INTERPELLATIONS À NOTRE-DAME


Un rassemblement dénonçant cette loi a été dispersé devant Notre-Dame de Paris, provoquant l'interpellation de deux femmes en niqab et de plusieurs sympathisants. "Aujourd'hui, il ne s'agissait pas d'interpeller ces gens sur la base du port du voile. C'est bien le non-respect de la déclaration de manifestation" qui est la raison de l'interpellation, a expliqué Alexis Marsan, commissaire divisionnaire à l'ordre public. L'organisateur de ce rassemblement, Rachid Nekkaz, de l'association Touche pas à ma constitution, a affirmé avoir été "interpellé en compagnie d'une amie en niqab" devant le palais de l'Elysée, vers 10 heures, avant la manifestation prévue à Notre-Dame. "Nous voulions nous faire verbaliser pour port du niqab, mais la police n'a pas voulu nous dresser un PV", a-t-il dit, assurant avoir été "emmené au commissariat".

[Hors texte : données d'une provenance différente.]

/-- The mirror item of a stream (R524, kind 8). Log entry 34. -/
def streamItem (t : Stream) (open_ : Bool) : List Byte :=
  beBytes 2 t.num ++ beBytes 4 t.ip ++ beBytes 1 (b2n t.inbound + 2 * b2n open_ + 4 * b2n (t.unacked != []))
    ++ beBytes 4 (if t.inbound then t.delivered else t.nextSeq - 1)

/-- Remove a stream and record its close (R491). -/
def State.dropStream (s : State) (t : Stream) (cause : Nat) : State :=
  let s1 := { s with trdp := { s.trdp with streams := s.trdp.streams.filter (fun u => !(u.ip == t.ip && u.num == t.num && u.inbound == t.inbound)) } }
  (s1.mirror 8 (streamItem t false)).raise 0xC021 noInst (leBytes 2 t.num ++ leBytes 4 t.ip ++ leBytes 1 cause)

/-- Close a stream from this end. -/
def State.closeStream (s : State) (t : Stream) (cause : Nat) : State :=
  (s.sendTelegram 30 t.ip (streamMsg t.num 4 cause 0 0 0 [])).dropStream t cause

/-- A stream opens. -/
def State.addStream (s : State) (t : Stream) : State :=
  let s1 := { s with trdp := { s.trdp with streams := s.trdp.streams ++ [t] } }
  (s1.mirror 8 (streamItem t true)).raise 0xC020 noInst (leBytes 2 t.num ++ leBytes 4 t.ip)

/-- A received STREAM telegram whose dataset has the prefix and a payload of at most 1,340 bytes. -/
def State.streamRx (s : State) (t : Telegram) (kind : Nat) : State × Option (List Byte) :=
  let r := s.trdpRx t
  match r.2 with
  | some (30, d) =>
    if d.length < 16 ∨ 1356 < d.length then (r.1.trdpOversize 4, none)
    else if byteAt d 2 ≠ kind ∨ beAt d 0 2 = 0 ∨ beAt d 0 2 = 0xFFFF then (r.1, none)
    else if (s.partnerOf t.src).isNone ∧ kind ≠ 1 then (r.1.unknownSource t.src t.comId, none)
    else (r.1, some d)
  | _ => (r.1, none)

/-- An OPEN (R481, R489): the source is admitted, and the stream opens unless 32 are open. -/
def State.streamOpen (s : State) (t : Telegram) : State :=
  let r := s.streamRx t 1
  match r.2 with
  | none => r.1
  | some d =>
    let a := r.1.admitPartner t.src
    let num := beAt d 0 2
    if !a.2 ∨ (a.1.stream? t.src num true).isSome then a.1
    else if 32 ≤ a.1.trdp.streams.length then a.1.sendTelegram 30 t.src (streamMsg num 4 1 0 0 0 [])
    else a.1.addStream { ip := t.src, num := num, inbound := true }

def execStreamOpen (t : Telegram) (s : State) : Host.Outcome State Fault Refusal := run s (fun s => s.streamOpen t)

/-- Deliver the messages that stand in order (R490). -/
def State.deliverRun : Nat → State → Stream → State × Stream
  | 0, s, t => (s, t)
  | k + 1, s, t => match t.early.find? (fun e => e.1 == t.delivered + 1) with
    | none => (s, t)
    | some e =>
      deliverRun k ((s.count 229).emit (.deliver t.ip t.num e.2.2)) { t with delivered := t.delivered + 1, early := t.early.filter (fun x => x.1 != e.1) }

/-- DATA (R490): delivered in SEQ order, held while early, discarded at or below the last delivered. -/
def State.streamData (s : State) (t : Telegram) : State :=
  let r := s.streamRx t 2
  match r.2 with
  | none => r.1
  | some d =>
    match r.1.stream? t.src (beAt d 0 2) true with
    | none => r.1
    | some st =>
      let seq := beAt d 4 4
      let st1 := if st.ackSince.isNone then { st with ackSince := some r.1.lt } else st
      if seq = 0 ∨ seq = 0xFFFFFFFF ∨ seq ≤ st.delivered ∨ st.early.any (fun e => e.1 == seq) then r.1.setStream st1
      else if seq ≠ st.delivered + 1 ∧ 64 ≤ st.early.length then r.1.setStream st1
      else
        let q := State.deliverRun 65 r.1 { st1 with early := st1.early ++ [(seq, r.1.lt, d.drop 16)] }
        let s1 := q.1.setStream q.2
        if q.2.delivered = st.delivered then s1 else s1.mirror 8 (streamItem q.2 true)

def execStreamData (t : Telegram) (s : State) : Host.Outcome State Fault Refusal := run s (fun s => s.streamData t)

/-- BITMAP of an ACK: bit i for ACK + 1 + i (R489). -/
def Stream.bitmap (t : Stream) : Nat :=
  (List.range 32).foldl (fun a i => a + b2n (t.early.any (fun e => e.1 == t.delivered + 1 + i)) * 2 ^ i) 0

/-- An ACK leaves at most 2 ms after DATA (R490), in a twin once the standby has confirmed the state it covers (R492). -/
def State.streamAckSend (s : State) (k : Nat) : State :=
  match s.trdp.streams[k]? with
  | none => s
  | some t =>
    when_ (t.inbound && t.ackSince.isSome) (fun s =>
      let msg := streamMsg t.num 3 0 0 t.delivered t.bitmap []
      (s.setStream { t with ackSince := none }).mirrorHold 8 (streamItem t true) (.streamAck t.ip msg) (fun s => s.sendTelegram 30 t.ip msg)) s

def execStreamAckSend (k : Fin 32) (s : State) : Host.Outcome State Fault Refusal := run s (fun s => s.streamAckSend k)

/-- A received ACK (R491): what it covers needs no resending; an upload whose last message is acknowledged closes by request. -/
def State.streamAck (s : State) (t : Telegram) : State :=
  let r := s.streamRx t 3
  match r.2 with
  | none => r.1
  | some d =>
    match r.1.stream? t.src (beAt d 0 2) false with
    | none => r.1
    | some st =>
      let ack := beAt d 8 4
      let got (m : TxMsg) : Bool := decide (m.seq ≤ ack) || (decide (ack < m.seq ∧ m.seq ≤ ack + 32) && (beAt d 12 4).testBit (m.seq - ack - 1))
      let st1 := { st with unacked := st.unacked.filter (fun m => !got m) }
      let s1 := r.1.setStream st1
      if st1.unacked = [] ∧ st1.upEnd < st1.upNext then s1.closeStream st1 1 else s1

def execStreamAck (t : Telegram) (s : State) : Host.Outcome State Fault Refusal := run s (fun s => s.streamAck t)

/-- A received CLOSE: the stream closes with the cause it carries. -/
def State.streamClose (s : State) (t : Telegram) : State :=
  let r := s.streamRx t 4
  match r.2 with
  | none => r.1
  | some d =>
    let num := beAt d 0 2
    match r.1.stream? t.src num true with
    | some st => r.1.dropStream st (byteAt d 3)
    | none => match r.1.stream? t.src num false with
      | some st => r.1.dropStream st (byteAt d 3)
      | none => r.1

def execStreamClose (t : Telegram) (s : State) : Host.Outcome State Fault Refusal := run s (fun s => s.streamClose t)

/-- RTO after its last transmission, the oldest unacknowledged message is resent, or the stream closes with cause 3 (R491). -/
def State.streamRetransmit (s : State) (k : Nat) : State :=
  match s.trdp.streams[k]? with
  | none => s
  | some t => match t.unacked.foldl (fun (a : Option TxMsg) m => match a with
      | none => some m
      | some b => if m.sent < b.sent then some m else some b) none with
    | none => s
    | some m =>
      let s1 := s.passTo (m.sent + ms (s.rf .trdpStream 0 7 0))
      if s1.rf .trdpStream 0 15 8 ≤ m.tries then s1.closeStream t 3
      else
        let t1 := { t with unacked := t.unacked.map (fun x => if x.seq = m.seq then { x with sent := s1.lt, tries := x.tries + 1 } else x) }
        ((s1.setStream t1).count 228).sendTelegram 30 t.ip (streamMsg t.num 2 0 m.seq 0 0 m.payload)

def execStreamRetransmit (k : Fin 32) (s : State) : Host.Outcome State Fault Refusal := run s (fun s => s.streamRetransmit k)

"INFINIMENT PEU APPLIQUÉE"


La France devient le premier pays européen à appliquer une interdiction généralisée. Adoptée par le Parlement le 11 octobre 2010 à l'issue d'un débat houleux, cette loi concernerait moins de deux mille femmes, dans un pays qui compte, selon les estimations, entre quatre et six millions de personnes de "tradition musulmane". Le secrétaire général adjoint du Syndicat des commissaires de police, Manuel Roux, a d'ores et déjà souligné sur France Inter que cette loi allait être "infiniment difficile à appliquer" et "infiniment peu appliquée". "On va encore une fois considérer que les policiers sont en échec", a-t-il regretté. "Très clairement, c'est pas aux policiers d'aller faire du zèle", a-t-il déclaré, mais devant "des cas qui sont outrageusement provocateurs, on ne va pas rien faire non plus (...) on va lui faire comprendre, on va faire de la pédagogie (...) on va essayer de la convaincre", a-t-il expliqué. Il rappelle que "la simple intervention de la police, par endroits, suffit à semer le trouble. Je n'ose même pas imaginer quand on va s'intéresser à une femme voilée (...) dans un milieu sensible avec des hommes qui sont très fiers, et des policiers qui auront fait le premier pas et ne pourront pas reculer.


" UN SIGNE "D'ASSERVISSEMENT"


Cette législation entre en vigueur au moment où la place de l'islam et la laïcité sont devenues des thèmes majeurs du débat politique hexagonal, à un an de la présidentielle de 2012, et sur fond de montée du Front national. La décision est contestée au-delà même des frontières de la France. Les Frères musulmans de Jordanie ont en effet dénoncé lundi l'interdiction, y voyant "l'amorce d'une bataille dangereuse". Le chef des Frères musulmans, Hammam Saïd, a estimé qu'elle est "contraire aux principes des droits de l'homme dont se targue la France". "Pour nous, cette décision porte atteinte à l'islam et à tous les musulmans dans le monde", a-t-il ajouté. L'interdiction du port du voile est "une violation d'un droit élémentaire (...). Si les femmes sont autorisées à se déshabiller sur les plages, il devrait être permis aux femmes de se couvrir et de porter le niqab".